Assignment
In the listing below, print exactly the lines between the line holding "def slotNeed (r" and the line holding "def rowBytesOp (fmt", inclusive, and no more.

Data excerpts
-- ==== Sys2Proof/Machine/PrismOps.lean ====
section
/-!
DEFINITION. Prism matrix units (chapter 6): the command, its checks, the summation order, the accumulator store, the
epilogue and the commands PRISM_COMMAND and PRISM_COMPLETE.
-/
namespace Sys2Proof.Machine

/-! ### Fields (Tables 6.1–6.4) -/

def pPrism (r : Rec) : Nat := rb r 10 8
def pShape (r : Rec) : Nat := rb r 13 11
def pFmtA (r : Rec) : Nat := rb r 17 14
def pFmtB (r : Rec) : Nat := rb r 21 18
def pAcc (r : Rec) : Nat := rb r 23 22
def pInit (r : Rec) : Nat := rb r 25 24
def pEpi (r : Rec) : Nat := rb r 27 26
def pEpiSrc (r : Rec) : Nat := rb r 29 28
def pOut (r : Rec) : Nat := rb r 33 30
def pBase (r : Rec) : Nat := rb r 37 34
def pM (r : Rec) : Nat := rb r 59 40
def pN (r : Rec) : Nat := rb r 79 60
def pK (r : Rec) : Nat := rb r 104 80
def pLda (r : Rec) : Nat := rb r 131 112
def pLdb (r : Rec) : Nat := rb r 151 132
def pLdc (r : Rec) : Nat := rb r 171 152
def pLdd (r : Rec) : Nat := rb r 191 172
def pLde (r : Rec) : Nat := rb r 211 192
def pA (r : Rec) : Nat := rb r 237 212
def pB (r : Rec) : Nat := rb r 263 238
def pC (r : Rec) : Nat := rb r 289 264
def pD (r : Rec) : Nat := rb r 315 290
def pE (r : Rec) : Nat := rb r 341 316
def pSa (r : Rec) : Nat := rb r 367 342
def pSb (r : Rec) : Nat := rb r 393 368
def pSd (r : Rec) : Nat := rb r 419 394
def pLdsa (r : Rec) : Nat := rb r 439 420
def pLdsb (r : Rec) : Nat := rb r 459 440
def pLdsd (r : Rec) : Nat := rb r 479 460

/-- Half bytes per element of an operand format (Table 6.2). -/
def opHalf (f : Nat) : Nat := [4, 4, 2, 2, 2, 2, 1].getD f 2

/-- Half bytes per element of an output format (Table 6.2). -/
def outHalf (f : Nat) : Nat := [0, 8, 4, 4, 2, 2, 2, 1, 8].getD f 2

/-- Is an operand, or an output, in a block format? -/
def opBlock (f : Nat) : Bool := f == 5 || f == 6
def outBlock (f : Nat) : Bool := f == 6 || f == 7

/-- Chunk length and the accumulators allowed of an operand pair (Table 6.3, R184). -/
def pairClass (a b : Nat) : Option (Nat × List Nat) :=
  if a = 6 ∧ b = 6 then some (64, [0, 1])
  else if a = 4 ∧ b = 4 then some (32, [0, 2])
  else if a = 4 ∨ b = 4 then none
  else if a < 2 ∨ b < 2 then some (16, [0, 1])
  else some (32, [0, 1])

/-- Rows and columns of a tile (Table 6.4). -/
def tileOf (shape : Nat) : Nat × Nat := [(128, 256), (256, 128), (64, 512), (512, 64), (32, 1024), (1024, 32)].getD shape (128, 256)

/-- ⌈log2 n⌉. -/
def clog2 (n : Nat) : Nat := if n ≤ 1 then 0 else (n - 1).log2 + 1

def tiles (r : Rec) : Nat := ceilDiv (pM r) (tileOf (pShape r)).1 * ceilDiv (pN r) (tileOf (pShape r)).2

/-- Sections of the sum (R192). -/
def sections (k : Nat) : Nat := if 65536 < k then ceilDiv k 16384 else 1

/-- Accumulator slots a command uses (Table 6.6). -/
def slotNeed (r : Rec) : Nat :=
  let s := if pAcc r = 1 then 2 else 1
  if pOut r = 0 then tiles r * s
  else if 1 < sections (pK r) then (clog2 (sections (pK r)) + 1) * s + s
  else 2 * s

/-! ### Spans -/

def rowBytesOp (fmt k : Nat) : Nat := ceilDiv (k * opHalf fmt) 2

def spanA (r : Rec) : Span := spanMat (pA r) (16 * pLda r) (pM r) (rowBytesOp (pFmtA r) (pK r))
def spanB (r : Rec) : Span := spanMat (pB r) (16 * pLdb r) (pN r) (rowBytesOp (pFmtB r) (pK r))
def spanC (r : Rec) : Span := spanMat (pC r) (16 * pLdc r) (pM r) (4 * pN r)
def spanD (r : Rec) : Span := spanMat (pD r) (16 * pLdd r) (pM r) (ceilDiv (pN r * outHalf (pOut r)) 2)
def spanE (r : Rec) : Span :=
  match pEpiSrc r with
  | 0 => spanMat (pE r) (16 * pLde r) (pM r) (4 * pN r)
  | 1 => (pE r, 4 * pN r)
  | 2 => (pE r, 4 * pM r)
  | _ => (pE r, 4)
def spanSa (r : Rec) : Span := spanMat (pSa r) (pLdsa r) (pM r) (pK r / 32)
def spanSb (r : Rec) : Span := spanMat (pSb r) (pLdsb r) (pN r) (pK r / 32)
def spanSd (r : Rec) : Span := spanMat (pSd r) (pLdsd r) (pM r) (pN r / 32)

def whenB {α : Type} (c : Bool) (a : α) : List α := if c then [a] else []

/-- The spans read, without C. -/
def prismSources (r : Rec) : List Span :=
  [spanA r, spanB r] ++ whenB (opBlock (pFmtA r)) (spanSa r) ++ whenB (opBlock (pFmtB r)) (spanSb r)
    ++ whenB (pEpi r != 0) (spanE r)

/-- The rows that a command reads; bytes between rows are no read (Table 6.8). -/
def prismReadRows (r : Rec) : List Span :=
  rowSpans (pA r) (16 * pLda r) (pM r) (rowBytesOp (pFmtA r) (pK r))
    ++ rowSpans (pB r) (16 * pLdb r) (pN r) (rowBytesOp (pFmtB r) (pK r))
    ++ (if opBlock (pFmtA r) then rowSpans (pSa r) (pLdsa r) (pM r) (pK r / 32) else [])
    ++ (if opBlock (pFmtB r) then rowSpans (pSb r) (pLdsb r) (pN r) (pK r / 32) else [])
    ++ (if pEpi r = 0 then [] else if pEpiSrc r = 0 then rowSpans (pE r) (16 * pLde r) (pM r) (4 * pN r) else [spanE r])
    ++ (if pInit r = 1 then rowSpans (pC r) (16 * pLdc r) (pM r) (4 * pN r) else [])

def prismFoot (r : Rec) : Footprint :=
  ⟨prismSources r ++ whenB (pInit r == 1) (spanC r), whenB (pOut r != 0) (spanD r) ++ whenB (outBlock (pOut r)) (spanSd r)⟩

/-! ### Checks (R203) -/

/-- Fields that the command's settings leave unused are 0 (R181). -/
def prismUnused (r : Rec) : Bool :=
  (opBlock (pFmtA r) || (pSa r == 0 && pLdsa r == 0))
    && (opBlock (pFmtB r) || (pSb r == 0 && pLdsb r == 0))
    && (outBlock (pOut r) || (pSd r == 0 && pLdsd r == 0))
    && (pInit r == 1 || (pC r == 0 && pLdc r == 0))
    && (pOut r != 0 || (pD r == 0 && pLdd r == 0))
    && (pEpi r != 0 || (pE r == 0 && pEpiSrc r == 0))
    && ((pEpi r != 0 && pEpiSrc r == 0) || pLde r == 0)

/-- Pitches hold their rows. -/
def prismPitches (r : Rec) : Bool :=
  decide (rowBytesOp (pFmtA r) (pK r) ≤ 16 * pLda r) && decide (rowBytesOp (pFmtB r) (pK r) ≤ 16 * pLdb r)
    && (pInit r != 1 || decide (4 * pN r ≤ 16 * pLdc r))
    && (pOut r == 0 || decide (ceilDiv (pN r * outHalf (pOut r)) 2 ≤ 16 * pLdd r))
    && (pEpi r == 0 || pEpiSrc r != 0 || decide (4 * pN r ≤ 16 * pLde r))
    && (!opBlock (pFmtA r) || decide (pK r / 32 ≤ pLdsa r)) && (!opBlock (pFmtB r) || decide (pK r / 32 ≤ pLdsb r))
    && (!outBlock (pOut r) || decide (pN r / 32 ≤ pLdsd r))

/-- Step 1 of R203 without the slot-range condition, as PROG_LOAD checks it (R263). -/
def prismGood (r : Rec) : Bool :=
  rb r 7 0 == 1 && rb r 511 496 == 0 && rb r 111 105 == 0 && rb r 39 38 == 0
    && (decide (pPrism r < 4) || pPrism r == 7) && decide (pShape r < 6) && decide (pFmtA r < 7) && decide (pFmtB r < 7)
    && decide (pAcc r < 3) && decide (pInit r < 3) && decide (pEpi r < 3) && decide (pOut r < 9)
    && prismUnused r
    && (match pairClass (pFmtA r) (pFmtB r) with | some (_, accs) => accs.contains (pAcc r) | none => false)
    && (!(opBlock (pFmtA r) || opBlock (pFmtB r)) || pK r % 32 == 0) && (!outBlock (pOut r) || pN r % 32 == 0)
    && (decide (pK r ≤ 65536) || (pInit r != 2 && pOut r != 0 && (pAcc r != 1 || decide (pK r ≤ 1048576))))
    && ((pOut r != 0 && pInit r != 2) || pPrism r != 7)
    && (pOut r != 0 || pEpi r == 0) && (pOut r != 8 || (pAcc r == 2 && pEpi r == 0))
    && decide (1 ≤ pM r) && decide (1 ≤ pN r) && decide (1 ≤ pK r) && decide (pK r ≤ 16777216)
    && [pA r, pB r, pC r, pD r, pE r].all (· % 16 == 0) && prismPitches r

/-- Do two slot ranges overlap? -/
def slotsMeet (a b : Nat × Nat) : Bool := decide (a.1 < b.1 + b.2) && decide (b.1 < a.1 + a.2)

--

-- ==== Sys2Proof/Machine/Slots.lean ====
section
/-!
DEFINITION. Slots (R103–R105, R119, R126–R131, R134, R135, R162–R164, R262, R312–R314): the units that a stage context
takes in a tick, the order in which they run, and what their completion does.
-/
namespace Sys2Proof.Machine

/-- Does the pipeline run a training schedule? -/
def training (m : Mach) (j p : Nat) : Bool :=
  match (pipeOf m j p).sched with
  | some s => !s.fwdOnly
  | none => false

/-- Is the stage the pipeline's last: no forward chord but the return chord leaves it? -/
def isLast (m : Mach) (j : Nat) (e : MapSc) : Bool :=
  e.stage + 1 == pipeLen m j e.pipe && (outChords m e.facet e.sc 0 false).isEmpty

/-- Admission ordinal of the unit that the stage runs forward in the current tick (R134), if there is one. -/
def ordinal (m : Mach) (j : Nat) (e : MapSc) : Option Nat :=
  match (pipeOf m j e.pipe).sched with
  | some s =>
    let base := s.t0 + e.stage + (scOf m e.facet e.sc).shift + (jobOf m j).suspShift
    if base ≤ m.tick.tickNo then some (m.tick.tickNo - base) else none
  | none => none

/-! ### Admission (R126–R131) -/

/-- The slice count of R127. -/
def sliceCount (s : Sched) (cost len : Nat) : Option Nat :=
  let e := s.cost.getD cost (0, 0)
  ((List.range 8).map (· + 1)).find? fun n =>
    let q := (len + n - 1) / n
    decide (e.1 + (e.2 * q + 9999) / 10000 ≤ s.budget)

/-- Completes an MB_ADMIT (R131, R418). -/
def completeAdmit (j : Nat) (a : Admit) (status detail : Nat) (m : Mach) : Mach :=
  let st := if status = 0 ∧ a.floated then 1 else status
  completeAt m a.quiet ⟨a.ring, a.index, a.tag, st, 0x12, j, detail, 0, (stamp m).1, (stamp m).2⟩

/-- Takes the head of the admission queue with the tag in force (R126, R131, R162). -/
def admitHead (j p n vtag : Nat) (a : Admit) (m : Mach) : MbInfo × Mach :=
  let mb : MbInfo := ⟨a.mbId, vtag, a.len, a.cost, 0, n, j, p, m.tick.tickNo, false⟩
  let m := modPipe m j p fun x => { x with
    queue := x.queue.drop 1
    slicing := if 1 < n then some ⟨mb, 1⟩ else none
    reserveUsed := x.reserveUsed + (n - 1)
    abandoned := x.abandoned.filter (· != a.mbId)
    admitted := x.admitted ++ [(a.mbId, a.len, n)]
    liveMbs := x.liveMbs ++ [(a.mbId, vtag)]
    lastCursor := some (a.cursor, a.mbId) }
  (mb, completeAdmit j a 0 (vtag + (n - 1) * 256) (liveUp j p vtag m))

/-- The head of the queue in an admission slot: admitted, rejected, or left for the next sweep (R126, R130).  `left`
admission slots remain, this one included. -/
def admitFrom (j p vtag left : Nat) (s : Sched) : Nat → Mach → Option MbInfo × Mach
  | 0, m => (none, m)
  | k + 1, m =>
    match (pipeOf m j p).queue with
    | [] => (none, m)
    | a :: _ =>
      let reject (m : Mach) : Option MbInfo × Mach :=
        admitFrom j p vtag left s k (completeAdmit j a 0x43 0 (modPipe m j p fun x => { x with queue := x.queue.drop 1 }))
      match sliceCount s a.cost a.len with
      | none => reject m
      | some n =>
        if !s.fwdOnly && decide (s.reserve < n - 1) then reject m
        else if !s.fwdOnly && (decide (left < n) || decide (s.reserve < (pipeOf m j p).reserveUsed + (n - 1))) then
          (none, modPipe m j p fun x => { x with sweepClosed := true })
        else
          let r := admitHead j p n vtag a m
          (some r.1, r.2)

Response
def slotNeed (r : Rec) : Nat :=
  let s := if pAcc r = 1 then 2 else 1
  if pOut r = 0 then tiles r * s
  else if 1 < sections (pK r) then (clog2 (sections (pK r)) + 1) * s + s
  else 2 * s

/-! ### Spans -/

def rowBytesOp (fmt k : Nat) : Nat := ceilDiv (k * opHalf fmt) 2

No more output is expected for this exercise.